Вернулся к себе, благо недалеко, в другом коридоре гаражного кооператива, налил из приготовленной для дегустации трёхлитровой банки в майонезную баночку коронные орликовские писят, вспомнил синюю рожу, зачем-то перекрестился и плеснул ещё грамм тридцать.
Вообще-то, Орликовых было три, три в одном, два главных – трезвый и пьяный, и один переходный.
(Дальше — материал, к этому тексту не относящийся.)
theorem admitForm_of_wf {c : Ctx} {rex : Option Rex} {f : Form} (hprefixes : prefixesOk f.prefixes = true)
    (hoverride : f.overrideOk c = true) (k : Condition) (rest : List Byte) :
    admitForm c rex k.number f rest = .ok (.ofCondition k rex f, rest) := by
  have hlength : f.length rex ≤ maxInsnLen := (Form.length_le_of_prefixesOk hprefixes rex).trans (by decide)
  simp [admitForm, overrideRefusal, hoverride, hlength, conditionOf_number]

/-- The bytes of a well-formed instruction decode to the first of its synonyms, and leave over what follows them. -/
theorem decode_encode_append {c : Ctx} {i : Instr} (h : i.wf c = true) (rest : List Byte) :
    decode c (i.encode ++ rest) = .ok (i.primary, rest) := by
  obtain ⟨hprefixes, hrex, hrm, hoverride⟩ := (i.wf_iff c).mp h
  obtain ⟨modrm, bs, hencode, hreg, hdecode⟩ := exists_decodeRm_encode hrm i.form.reg
  have hbytes : i.encode ++ rest = i.form.prefixes.map LegacyPrefix.byte ++
      ((i.rex.map Rex.byte).toList ++ 0x0F#8 :: (9#4 ++ i.condition.number) :: modrm :: (bs ++ rest)) := by
    simp [Instr.encode, hencode]
  obtain ⟨b, tail, htail, hb, hadmitted⟩ :=
    exists_byte_after_prefixes i.rex ((9#4 ++ i.condition.number) :: modrm :: (bs ++ rest))
  have hnodup : ((i.form.prefixes ++ []).map LegacyPrefix.kind).Nodup := by
    rw [List.append_nil]
    exact (prefixesOk_iff _).mp hprefixes
  have hseen := decodePrefixes_map_byte hnodup hb hadmitted tail
  rw [← htail] at hseen
  have hoperand : decodeRm (addrSize c (i.form.prefixes.contains .addressSize)) modrm (bs ++ rest) =
      .ok (i.form.rm, rest) := hdecode rest
  simp only [hbytes, decode_eq_stages, Reader.andThen, hseen, Except.bind, decodeAfterPrefixes, decodeRex_byte hrex,
    decodeOpcode_number, decodeOperand, hoperand, hreg]
  exact admitForm_of_wf hprefixes hoverride i.condition rest

/-- A proper part of those bytes is no instruction yet, and nothing refuses it. -/
theorem decode_take_encode {c : Ctx} {i : Instr} (h : i.wf c = true) {m : Nat} (hm : m < i.encode.length) :
    decode c (i.encode.take m) = .error .truncated := by
  have hwhole := decode_encode_append h []
  rw [List.append_nil] at hwhole
  exact (stable_decode c).take_eq_truncated hwhole hm

/-! Synonyms (30_encoding.md R53). -/

theorem Instr.primary_parts (i : Instr) :
    i.primary.condition = i.condition ∧ i.primary.rex = i.rex ∧ i.primary.form = i.form := by
  unfold Instr.primary
  cases i.condition <;> cases i.rex <;> exact ⟨rfl, rfl, rfl⟩

end Sys2Proof

/-!
Proofs about instruction fetch and the step (20_memory.md R47; 40_setcc.md R82; 70_reset_and_hazards.md R176): the bytes
of the text at `pc` are the first bytes of the fetched window, so the decoder's answer on them is the step's.
-/

namespace Sys2Proof.Machine

/-! What is fetched. -/

theorem State.fetchByte_of_not_inText {s : State} {a : Word} (h : s.inText a = false) : s.fetchByte a = none := by
  simp [State.fetchByte_eq, h]

theorem State.fetchByte_of_translate_ok {s : State} {a p : Word} (ha : s.inText a = true)
    (h : s.translate (s.linear .cs a) false = .ok p) : s.fetchByte a = s.readByte p := by
  simp [State.fetchByte_eq, ha, State.textAddress, h]

theorem State.fetchByte_of_pageFault {s : State} {a : Word} {code : BitVec 32}
    (h : s.translate (s.linear .cs a) false = .pageFault code) : s.fetchByte a = none := by
  simp [State.fetchByte_eq, State.textAddress, h]

theorem State.fetchFrom_of_none {s : State} {a : Word} (h : s.fetchByte a = none) (n : Nat) :
    s.fetchFrom a n = [] := by
  cases n <;> simp [State.fetchFrom, h]

theorem State.fetchFrom_succ {s : State} {a : Word} {b : Byte} (h : s.fetchByte a = some b) (n : Nat) :
    s.fetchFrom a (n + 1) = b :: s.fetchFrom (a + 1) n := by
  simp [State.fetchFrom, h]

/-- The offset of byte `k + 1` is that of byte `k` counted from the next offset. -/
theorem offset_succ (a : Word) (k : Nat) : a + BitVec.ofNat 64 (k + 1) = a + 1 + BitVec.ofNat 64 k := by
  rw [Nat.add_comm, BitVec.ofNat_add, ← BitVec.add_assoc]
  rfl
Трезвый был субъективная гнусь, так себе, прямой и унылый, как стрелка на четверть четвёртого, серый карандаш, зато пьяный Орликов становился крутой параболой, а это уже кривая второго порядка, разрез головы накось, притча, иносказание, русская народная сказка наоборот – с блистающим началом и блюющим концом. Как он запивал? А так: случалось, что в один прекрасный день он, трезвый и весь правильный, как будто вдруг что-то вспоминал о себе, спал, спал – и пробудился. А пробудился и вспомнил: да ведь он же… да ведь в нём же… Что? Что? Кровь начинала пробно стучать – то в сердце, то в голову, то вдруг весь живот захолодит-загорится – искала, пришедшая в сознание в своей темнице пленница, на ощупь выход, лазейку, хоть щёлочку взглянуть на волю, но все пути к свету были запечатаны сургучами морального кодекса и устава партии, завалены камнями быта, затянуты толстыми (что там сталь!) паутинами притерпелости и трусливой лени. У крови появлялся голос и ухо: она всё явственней слышала зов и откликалась на него из узилища, она вспоминала своё родство с Зовущим её и требовала если не свободы и слияния, то хотя бы свидания с Ним. То есть сам Орликов (он ведь как-то понимал свою отъединённость от бунтующей внутри сущности, и в то же время догадывался – пока только догадывался, – что и сущность эта ему не чужая) мог бы и перетерпеть эту весну в требухе – тысячам и тысячам это узурпаторство было же по силам! – но то ли Орликов в отличие от этих тысяч был слаб, то ли, наоборот, его внутренняя сущность была сильнее и живее, чем у тех омертвелых тысяч, – свидание он разрешал. То есть запивал.
Начиналось «преобразование Бренделя», дважды непонятное превращение бабочки в куколку (или всё же наоборот?): гладкая речь золотого медалиста вдруг спотыкается, появляются паразиты – «так сказать» и коронное его «били-мыли», которое с каждой дозой занимает всё больше и больше места, пока не прилепляется почти к каждому слову.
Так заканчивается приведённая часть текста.